Data listing:
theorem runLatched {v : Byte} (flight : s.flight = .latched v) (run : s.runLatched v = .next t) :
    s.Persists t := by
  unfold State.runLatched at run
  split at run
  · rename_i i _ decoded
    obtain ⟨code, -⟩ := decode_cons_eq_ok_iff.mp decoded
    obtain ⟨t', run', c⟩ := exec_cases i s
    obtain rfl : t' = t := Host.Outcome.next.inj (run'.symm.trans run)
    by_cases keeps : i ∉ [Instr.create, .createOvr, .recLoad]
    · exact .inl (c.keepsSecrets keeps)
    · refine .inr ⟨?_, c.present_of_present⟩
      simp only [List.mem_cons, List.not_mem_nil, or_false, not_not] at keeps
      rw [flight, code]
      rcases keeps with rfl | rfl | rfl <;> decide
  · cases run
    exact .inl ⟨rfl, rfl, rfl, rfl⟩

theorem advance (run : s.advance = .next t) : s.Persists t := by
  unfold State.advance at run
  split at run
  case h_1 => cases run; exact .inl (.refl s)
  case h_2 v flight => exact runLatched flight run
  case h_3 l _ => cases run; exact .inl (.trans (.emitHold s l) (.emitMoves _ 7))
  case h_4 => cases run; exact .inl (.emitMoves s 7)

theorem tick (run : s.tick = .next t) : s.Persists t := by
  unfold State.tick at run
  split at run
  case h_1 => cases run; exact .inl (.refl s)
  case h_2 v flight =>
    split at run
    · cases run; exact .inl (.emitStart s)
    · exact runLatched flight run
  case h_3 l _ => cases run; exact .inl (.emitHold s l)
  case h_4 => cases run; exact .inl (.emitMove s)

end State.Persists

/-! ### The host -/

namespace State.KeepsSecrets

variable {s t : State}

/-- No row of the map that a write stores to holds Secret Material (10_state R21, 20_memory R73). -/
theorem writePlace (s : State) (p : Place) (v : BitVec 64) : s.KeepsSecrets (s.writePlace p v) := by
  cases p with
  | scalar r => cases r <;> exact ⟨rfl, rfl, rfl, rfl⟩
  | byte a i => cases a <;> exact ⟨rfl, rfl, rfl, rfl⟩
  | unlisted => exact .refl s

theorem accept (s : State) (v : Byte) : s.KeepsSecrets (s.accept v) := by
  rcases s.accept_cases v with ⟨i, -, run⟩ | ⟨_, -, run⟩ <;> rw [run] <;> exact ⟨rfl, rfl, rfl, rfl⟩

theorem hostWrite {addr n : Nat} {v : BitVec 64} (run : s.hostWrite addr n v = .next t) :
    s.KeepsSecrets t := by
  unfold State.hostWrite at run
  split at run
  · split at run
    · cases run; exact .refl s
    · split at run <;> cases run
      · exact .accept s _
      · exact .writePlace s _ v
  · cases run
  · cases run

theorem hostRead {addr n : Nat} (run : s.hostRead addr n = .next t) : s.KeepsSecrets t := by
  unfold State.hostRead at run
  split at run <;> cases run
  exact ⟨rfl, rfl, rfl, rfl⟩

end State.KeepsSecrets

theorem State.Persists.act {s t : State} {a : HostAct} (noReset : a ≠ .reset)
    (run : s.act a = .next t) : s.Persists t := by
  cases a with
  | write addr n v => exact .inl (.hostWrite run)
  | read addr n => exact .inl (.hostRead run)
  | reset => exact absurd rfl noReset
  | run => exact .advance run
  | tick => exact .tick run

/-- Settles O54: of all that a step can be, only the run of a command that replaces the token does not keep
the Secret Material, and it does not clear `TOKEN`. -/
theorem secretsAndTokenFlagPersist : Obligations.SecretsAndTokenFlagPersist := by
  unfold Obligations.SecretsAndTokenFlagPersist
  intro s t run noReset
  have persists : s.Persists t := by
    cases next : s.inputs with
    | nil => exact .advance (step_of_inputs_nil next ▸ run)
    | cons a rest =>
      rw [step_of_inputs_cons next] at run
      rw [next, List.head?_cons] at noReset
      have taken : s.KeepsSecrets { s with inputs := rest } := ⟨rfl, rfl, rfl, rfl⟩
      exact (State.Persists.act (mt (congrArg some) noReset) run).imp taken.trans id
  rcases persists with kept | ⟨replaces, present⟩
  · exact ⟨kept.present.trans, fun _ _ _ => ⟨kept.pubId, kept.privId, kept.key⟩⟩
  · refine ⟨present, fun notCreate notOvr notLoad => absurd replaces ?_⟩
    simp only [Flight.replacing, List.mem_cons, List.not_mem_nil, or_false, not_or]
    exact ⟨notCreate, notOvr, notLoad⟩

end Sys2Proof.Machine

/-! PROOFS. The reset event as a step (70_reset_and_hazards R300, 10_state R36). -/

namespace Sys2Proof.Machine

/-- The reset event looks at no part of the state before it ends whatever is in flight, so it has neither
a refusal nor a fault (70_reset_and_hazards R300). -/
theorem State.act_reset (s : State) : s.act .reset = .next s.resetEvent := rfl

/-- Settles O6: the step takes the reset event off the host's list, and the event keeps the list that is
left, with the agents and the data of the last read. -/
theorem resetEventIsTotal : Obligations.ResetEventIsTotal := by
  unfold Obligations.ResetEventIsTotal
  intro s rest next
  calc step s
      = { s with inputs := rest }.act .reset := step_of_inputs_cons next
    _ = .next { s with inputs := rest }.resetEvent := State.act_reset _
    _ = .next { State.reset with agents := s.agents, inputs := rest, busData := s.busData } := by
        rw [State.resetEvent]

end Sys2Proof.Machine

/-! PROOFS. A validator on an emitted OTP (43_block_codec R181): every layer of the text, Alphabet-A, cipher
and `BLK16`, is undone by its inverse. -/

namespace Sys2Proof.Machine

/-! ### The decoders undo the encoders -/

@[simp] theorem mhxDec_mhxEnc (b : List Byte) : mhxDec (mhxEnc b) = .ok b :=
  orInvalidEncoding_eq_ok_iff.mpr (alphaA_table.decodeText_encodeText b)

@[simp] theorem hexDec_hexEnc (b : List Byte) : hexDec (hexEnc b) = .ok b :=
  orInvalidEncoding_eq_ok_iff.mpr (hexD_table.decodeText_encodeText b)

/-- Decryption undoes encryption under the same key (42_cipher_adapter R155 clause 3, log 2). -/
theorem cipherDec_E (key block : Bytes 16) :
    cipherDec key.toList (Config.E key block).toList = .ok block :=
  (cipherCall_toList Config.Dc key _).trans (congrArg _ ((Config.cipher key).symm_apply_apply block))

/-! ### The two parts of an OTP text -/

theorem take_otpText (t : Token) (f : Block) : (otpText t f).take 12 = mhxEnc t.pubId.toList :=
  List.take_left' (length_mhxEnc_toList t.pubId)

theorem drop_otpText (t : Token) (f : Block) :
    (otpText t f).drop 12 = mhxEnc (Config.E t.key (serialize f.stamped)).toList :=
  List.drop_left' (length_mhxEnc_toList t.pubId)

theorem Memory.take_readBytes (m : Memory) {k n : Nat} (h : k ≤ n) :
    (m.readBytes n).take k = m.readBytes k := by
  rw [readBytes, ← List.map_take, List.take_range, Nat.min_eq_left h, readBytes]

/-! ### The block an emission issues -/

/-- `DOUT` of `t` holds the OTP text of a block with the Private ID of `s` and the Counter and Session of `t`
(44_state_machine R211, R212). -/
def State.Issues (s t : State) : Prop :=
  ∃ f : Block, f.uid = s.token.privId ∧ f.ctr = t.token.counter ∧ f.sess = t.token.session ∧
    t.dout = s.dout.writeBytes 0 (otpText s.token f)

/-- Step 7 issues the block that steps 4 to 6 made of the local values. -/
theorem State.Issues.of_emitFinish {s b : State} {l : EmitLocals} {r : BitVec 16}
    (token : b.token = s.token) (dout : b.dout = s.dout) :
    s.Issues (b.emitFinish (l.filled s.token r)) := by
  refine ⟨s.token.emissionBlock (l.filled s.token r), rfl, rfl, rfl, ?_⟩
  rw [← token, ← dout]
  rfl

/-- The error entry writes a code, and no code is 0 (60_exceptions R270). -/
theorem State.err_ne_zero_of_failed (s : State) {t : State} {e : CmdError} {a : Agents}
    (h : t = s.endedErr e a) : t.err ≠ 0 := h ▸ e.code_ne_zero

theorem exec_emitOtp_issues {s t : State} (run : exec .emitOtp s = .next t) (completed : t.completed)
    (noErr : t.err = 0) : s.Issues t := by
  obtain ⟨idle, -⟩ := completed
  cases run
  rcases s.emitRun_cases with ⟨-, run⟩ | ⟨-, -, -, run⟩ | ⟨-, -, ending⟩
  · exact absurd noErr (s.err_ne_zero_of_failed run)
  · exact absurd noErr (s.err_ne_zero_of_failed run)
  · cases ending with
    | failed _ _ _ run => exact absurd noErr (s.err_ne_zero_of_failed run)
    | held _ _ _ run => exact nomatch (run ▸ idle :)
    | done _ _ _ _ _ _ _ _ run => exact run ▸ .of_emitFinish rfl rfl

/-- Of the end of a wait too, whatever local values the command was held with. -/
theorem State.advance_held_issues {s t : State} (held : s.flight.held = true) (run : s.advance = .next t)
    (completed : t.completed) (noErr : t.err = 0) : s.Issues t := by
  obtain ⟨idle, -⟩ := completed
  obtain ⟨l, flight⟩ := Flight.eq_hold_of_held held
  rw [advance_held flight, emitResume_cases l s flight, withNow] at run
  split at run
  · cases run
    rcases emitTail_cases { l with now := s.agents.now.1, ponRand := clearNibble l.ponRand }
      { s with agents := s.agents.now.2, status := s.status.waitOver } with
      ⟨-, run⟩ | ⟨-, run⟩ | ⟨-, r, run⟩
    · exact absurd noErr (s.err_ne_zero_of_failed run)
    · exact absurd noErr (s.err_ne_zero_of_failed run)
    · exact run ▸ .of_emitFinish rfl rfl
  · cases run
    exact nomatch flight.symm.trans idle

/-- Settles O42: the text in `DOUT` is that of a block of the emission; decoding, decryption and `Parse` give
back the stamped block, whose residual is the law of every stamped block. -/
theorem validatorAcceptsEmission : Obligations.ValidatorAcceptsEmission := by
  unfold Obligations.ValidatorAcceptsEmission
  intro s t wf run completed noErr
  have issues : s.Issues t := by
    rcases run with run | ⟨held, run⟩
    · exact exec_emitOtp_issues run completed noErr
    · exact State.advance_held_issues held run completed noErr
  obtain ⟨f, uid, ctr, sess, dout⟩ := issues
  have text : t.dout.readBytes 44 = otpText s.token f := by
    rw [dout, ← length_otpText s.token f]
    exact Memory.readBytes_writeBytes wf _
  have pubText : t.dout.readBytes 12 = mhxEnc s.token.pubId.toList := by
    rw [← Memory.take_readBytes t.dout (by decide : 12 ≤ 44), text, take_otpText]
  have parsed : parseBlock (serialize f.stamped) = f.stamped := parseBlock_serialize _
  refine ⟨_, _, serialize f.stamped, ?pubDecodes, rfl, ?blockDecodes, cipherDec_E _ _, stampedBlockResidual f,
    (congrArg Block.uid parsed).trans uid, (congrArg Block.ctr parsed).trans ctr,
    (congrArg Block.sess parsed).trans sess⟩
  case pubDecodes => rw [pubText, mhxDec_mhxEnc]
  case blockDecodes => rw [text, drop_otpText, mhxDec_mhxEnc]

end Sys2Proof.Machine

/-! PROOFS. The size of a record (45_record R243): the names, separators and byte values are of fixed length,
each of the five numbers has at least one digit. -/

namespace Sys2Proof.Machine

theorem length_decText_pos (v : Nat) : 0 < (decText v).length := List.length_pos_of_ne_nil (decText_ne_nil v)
--
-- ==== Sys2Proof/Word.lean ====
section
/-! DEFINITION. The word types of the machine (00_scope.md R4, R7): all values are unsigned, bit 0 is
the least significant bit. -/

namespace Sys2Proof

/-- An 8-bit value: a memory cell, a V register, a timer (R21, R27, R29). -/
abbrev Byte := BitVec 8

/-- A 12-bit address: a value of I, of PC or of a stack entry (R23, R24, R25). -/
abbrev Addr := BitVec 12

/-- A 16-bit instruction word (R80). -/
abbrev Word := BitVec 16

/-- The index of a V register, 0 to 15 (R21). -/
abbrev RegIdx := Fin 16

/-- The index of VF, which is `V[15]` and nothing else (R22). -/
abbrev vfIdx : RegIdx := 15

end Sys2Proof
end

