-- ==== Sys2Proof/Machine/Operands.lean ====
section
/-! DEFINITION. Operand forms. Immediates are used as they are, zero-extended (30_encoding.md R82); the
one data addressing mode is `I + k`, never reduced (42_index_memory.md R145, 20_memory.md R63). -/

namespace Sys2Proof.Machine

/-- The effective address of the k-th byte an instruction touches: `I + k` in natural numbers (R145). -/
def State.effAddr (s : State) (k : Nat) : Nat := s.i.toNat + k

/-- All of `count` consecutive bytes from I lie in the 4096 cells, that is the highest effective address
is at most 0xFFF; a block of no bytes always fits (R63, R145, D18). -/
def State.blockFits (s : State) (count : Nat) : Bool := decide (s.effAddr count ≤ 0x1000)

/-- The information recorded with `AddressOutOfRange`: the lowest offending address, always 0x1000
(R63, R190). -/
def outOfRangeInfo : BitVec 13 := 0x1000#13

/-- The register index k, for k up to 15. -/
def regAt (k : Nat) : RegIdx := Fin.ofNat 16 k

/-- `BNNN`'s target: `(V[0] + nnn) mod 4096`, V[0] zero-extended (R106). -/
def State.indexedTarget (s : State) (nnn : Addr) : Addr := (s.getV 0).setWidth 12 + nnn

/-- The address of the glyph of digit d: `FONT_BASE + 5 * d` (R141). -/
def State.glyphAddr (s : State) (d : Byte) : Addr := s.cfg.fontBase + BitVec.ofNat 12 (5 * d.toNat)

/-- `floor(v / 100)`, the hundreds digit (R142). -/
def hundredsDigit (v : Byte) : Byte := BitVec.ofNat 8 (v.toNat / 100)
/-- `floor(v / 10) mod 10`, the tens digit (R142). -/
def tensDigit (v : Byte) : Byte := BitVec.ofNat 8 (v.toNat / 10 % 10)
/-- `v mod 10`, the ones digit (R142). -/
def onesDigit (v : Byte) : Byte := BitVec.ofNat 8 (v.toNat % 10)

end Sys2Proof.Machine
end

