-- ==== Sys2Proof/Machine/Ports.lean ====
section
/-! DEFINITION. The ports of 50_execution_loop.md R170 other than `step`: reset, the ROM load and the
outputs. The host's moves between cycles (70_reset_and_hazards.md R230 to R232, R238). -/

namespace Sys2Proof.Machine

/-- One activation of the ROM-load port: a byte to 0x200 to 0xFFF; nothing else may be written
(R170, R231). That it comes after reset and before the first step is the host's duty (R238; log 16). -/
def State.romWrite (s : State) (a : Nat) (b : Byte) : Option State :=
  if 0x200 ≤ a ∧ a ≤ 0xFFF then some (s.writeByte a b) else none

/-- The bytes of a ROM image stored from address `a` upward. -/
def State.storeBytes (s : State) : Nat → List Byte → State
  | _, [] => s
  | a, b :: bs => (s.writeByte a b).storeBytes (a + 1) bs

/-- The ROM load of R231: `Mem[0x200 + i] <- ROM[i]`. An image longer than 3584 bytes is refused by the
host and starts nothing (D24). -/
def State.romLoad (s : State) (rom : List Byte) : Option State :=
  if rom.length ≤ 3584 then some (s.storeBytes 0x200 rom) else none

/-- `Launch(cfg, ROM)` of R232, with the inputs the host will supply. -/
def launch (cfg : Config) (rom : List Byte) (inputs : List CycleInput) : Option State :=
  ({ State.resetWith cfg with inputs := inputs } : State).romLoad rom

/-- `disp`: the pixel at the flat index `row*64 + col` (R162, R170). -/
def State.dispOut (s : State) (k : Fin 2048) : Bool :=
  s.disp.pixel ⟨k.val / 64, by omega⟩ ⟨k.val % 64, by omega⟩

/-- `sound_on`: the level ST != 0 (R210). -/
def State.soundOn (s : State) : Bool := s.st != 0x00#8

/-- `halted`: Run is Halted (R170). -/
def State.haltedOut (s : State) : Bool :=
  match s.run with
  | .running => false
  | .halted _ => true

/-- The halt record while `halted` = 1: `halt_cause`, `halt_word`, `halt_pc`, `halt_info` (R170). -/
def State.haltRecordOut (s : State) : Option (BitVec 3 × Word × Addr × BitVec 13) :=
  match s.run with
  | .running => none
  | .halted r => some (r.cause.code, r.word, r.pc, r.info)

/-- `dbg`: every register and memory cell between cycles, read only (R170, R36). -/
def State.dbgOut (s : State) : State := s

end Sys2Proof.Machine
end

What is expected: In the entries above, find the line holding "20_memory R73). -/" and the line holding "next ▸ run)", then retype exactly those two lines and every line between them, and nothing else.

Final answer:
/-- No row of the map that a write stores to holds Secret Material (10_state R21, 20_memory R73). -/
theorem writePlace (s : State) (p : Place) (v : BitVec 64) : s.KeepsSecrets (s.writePlace p v) := by
  cases p with
  | scalar r => cases r <;> exact ⟨rfl, rfl, rfl, rfl⟩
  | byte a i => cases a <;> exact ⟨rfl, rfl, rfl, rfl⟩
  | unlisted => exact .refl s

theorem accept (s : State) (v : Byte) : s.KeepsSecrets (s.accept v) := by
  rcases s.accept_cases v with ⟨i, -, run⟩ | ⟨_, -, run⟩ <;> rw [run] <;> exact ⟨rfl, rfl, rfl, rfl⟩

theorem hostWrite {addr n : Nat} {v : BitVec 64} (run : s.hostWrite addr n v = .next t) :
    s.KeepsSecrets t := by
  unfold State.hostWrite at run
  split at run
  · split at run
    · cases run; exact .refl s
    · split at run <;> cases run
      · exact .accept s _
      · exact .writePlace s _ v
  · cases run
  · cases run

theorem hostRead {addr n : Nat} (run : s.hostRead addr n = .next t) : s.KeepsSecrets t := by
  unfold State.hostRead at run
  split at run <;> cases run
  exact ⟨rfl, rfl, rfl, rfl⟩

end State.KeepsSecrets

theorem State.Persists.act {s t : State} {a : HostAct} (noReset : a ≠ .reset)
    (run : s.act a = .next t) : s.Persists t := by
  cases a with
  | write addr n v => exact .inl (.hostWrite run)
  | read addr n => exact .inl (.hostRead run)
  | reset => exact absurd rfl noReset
  | run => exact .advance run
  | tick => exact .tick run

/-- Settles O54: of all that a step can be, only the run of a command that replaces the token does not keep
the Secret Material, and it does not clear `TOKEN`. -/
theorem secretsAndTokenFlagPersist : Obligations.SecretsAndTokenFlagPersist := by
  unfold Obligations.SecretsAndTokenFlagPersist
  intro s t run noReset
  have persists : s.Persists t := by
    cases next : s.inputs with
    | nil => exact .advance (step_of_inputs_nil next ▸ run)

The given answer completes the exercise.